-- ==== Sys2Proof/Machine/Step.lean ====
section
/-! DEFINITION. One step of the machine: one request of the environment, one atomic step per host command (R206). -/

namespace Sys2Proof.Machine

/-- One step: the next request, decoded and run; with no request pending the state stays as it is (log 17). -/
def step (s : State) : Host.Outcome State Fault Refusal :=
  match s.fetch with
  | .nothing => .next s
  | .reset s' => .next s'.applyReset
  | .run i s' => exec i s'
  | .cut i s' effects => s'.cutShort effects (exec i s')

/-- `s` with a word of spec/opcode_table.json as what the next step runs (log 11): the host command, the TICK that reads
the inbound frame, or the host command in which the engine transmits the frame (R3). -/
def State.withFetchWord (s : State) (nbits w : Nat) : State := s.present (tableWord s.cfg nbits w)

end Sys2Proof.Machine
end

What the exercise asks -> Take exactly the lines from the one containing "def step (s" through the one containing "TICK that reads" in the data above, and output them with nothing added.

The answer ->
def step (s : State) : Host.Outcome State Fault Refusal :=
  match s.fetch with
  | .nothing => .next s
  | .reset s' => .next s'.applyReset
  | .run i s' => exec i s'
  | .cut i s' effects => s'.cutShort effects (exec i s')

/-- `s` with a word of spec/opcode_table.json as what the next step runs (log 11): the host command, the TICK that reads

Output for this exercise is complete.